→ The task
Go to the line below containing "lfeStage s.dmem m" and print exactly from there through the line containing "have hready := h.lfeReady hlfe hn", both included. Print nothing else.

Stored data entries:
━━━━━━━━━━━━━━━━

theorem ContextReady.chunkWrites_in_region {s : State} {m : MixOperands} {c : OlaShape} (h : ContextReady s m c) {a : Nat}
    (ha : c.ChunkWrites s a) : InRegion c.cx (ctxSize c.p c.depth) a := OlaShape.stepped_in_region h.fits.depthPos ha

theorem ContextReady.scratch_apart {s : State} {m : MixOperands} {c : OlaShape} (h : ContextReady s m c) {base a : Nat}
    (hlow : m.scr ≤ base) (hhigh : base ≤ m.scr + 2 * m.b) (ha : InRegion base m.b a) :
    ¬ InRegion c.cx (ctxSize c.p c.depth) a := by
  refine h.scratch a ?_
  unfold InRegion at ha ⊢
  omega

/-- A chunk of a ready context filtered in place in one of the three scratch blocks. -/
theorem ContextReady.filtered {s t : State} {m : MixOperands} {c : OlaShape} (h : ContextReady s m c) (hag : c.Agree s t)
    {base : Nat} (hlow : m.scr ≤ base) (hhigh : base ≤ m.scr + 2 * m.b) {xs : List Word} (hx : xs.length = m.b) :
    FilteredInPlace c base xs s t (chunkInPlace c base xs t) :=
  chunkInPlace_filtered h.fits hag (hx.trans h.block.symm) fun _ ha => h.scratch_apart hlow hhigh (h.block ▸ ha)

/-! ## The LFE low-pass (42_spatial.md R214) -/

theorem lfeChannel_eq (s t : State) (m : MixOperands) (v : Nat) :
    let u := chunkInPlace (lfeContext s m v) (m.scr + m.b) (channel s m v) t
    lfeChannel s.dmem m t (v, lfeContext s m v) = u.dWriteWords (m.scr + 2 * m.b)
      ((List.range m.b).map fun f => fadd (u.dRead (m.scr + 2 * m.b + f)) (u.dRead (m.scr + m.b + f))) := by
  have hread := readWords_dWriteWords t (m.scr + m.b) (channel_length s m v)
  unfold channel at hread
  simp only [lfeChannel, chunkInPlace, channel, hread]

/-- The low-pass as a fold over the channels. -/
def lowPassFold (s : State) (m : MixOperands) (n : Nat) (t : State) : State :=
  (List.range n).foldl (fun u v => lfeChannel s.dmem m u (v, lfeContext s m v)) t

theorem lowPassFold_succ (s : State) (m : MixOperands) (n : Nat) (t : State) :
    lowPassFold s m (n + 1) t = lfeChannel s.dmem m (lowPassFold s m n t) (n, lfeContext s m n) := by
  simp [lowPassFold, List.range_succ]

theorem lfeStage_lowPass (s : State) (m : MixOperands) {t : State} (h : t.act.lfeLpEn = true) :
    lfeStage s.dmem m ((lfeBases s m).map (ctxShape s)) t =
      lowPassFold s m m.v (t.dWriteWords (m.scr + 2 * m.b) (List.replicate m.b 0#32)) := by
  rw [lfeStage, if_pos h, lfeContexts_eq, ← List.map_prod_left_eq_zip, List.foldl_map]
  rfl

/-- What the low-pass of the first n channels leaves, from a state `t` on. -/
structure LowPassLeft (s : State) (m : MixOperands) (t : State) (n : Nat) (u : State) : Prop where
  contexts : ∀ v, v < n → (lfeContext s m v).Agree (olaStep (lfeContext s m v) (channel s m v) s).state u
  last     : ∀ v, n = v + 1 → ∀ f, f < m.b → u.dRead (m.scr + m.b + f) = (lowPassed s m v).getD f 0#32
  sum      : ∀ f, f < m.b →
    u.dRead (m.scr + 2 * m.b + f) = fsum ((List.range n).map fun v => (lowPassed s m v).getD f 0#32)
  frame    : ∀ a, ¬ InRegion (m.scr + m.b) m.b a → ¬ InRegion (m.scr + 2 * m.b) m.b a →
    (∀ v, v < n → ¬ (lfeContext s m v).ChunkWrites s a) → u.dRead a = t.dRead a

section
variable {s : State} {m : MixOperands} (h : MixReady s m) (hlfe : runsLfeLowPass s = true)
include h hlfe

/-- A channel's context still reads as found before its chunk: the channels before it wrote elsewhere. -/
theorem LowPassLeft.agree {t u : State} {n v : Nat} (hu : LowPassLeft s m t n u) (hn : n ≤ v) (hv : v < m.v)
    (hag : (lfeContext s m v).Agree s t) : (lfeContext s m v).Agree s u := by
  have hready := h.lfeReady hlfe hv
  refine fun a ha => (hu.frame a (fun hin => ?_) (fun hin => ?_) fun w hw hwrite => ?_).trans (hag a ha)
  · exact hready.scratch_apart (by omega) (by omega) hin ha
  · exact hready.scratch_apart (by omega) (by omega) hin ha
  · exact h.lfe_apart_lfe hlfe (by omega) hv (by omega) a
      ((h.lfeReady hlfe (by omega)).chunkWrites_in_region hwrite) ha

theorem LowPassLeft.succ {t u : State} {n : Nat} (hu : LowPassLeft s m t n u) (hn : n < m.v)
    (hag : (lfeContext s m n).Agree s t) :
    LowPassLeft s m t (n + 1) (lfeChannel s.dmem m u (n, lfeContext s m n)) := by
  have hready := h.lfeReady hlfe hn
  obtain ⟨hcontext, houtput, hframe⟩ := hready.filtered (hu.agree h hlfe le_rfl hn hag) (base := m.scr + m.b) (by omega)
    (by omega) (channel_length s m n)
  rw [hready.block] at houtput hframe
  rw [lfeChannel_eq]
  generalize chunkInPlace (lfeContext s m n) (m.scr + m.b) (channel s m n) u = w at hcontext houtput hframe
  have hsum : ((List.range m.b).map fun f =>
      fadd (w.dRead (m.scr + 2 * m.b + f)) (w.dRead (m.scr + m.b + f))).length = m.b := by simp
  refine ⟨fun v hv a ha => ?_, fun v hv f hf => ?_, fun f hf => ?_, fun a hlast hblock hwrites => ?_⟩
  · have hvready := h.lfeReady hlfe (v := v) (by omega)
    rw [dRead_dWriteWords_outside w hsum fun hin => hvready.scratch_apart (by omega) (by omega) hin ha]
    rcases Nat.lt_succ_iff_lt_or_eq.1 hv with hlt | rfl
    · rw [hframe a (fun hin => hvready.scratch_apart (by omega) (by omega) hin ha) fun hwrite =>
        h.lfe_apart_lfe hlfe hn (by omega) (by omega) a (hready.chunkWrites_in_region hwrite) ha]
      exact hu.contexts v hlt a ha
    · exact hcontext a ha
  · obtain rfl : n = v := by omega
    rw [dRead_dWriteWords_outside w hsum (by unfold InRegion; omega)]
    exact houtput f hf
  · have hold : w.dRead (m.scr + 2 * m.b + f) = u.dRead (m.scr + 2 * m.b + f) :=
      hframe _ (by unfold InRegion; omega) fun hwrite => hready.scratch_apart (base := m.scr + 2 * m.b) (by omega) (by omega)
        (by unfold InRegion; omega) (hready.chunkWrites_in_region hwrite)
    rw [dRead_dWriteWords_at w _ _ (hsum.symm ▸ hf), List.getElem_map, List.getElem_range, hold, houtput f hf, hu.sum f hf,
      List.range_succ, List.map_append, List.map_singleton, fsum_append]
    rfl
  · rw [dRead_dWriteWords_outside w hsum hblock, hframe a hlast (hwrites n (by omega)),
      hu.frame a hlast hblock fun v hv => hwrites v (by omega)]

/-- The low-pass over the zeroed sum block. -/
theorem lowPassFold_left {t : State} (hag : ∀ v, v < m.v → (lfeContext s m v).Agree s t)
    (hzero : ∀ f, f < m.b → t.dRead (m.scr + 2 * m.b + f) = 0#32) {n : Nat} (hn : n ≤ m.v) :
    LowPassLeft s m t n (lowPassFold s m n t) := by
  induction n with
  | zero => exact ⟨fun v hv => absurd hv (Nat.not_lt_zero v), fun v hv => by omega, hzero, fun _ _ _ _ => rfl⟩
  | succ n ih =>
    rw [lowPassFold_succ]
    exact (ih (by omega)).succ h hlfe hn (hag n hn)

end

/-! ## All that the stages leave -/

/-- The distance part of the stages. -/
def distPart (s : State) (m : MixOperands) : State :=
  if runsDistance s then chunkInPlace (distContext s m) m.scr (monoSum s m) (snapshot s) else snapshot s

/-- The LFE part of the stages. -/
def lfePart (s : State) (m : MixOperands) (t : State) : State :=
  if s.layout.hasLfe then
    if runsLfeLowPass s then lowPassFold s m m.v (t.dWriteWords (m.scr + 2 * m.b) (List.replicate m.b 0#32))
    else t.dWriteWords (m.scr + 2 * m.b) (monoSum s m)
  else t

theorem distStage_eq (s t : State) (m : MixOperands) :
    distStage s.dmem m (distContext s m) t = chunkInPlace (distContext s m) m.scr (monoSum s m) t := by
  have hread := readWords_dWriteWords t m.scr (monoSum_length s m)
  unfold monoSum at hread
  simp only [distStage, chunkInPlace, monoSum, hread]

━━━━━━━━━━━━━━━━

→ Solution to the problem
    lfeStage s.dmem m ((lfeBases s m).map (ctxShape s)) t =
      lowPassFold s m m.v (t.dWriteWords (m.scr + 2 * m.b) (List.replicate m.b 0#32)) := by
  rw [lfeStage, if_pos h, lfeContexts_eq, ← List.map_prod_left_eq_zip, List.foldl_map]
  rfl

/-- What the low-pass of the first n channels leaves, from a state `t` on. -/
structure LowPassLeft (s : State) (m : MixOperands) (t : State) (n : Nat) (u : State) : Prop where
  contexts : ∀ v, v < n → (lfeContext s m v).Agree (olaStep (lfeContext s m v) (channel s m v) s).state u
  last     : ∀ v, n = v + 1 → ∀ f, f < m.b → u.dRead (m.scr + m.b + f) = (lowPassed s m v).getD f 0#32
  sum      : ∀ f, f < m.b →
    u.dRead (m.scr + 2 * m.b + f) = fsum ((List.range n).map fun v => (lowPassed s m v).getD f 0#32)
  frame    : ∀ a, ¬ InRegion (m.scr + m.b) m.b a → ¬ InRegion (m.scr + 2 * m.b) m.b a →
    (∀ v, v < n → ¬ (lfeContext s m v).ChunkWrites s a) → u.dRead a = t.dRead a

section
variable {s : State} {m : MixOperands} (h : MixReady s m) (hlfe : runsLfeLowPass s = true)
include h hlfe

/-- A channel's context still reads as found before its chunk: the channels before it wrote elsewhere. -/
theorem LowPassLeft.agree {t u : State} {n v : Nat} (hu : LowPassLeft s m t n u) (hn : n ≤ v) (hv : v < m.v)
    (hag : (lfeContext s m v).Agree s t) : (lfeContext s m v).Agree s u := by
  have hready := h.lfeReady hlfe hv
  refine fun a ha => (hu.frame a (fun hin => ?_) (fun hin => ?_) fun w hw hwrite => ?_).trans (hag a ha)
  · exact hready.scratch_apart (by omega) (by omega) hin ha
  · exact hready.scratch_apart (by omega) (by omega) hin ha
  · exact h.lfe_apart_lfe hlfe (by omega) hv (by omega) a
      ((h.lfeReady hlfe (by omega)).chunkWrites_in_region hwrite) ha

theorem LowPassLeft.succ {t u : State} {n : Nat} (hu : LowPassLeft s m t n u) (hn : n < m.v)
    (hag : (lfeContext s m n).Agree s t) :
    LowPassLeft s m t (n + 1) (lfeChannel s.dmem m u (n, lfeContext s m n)) := by
  have hready := h.lfeReady hlfe hn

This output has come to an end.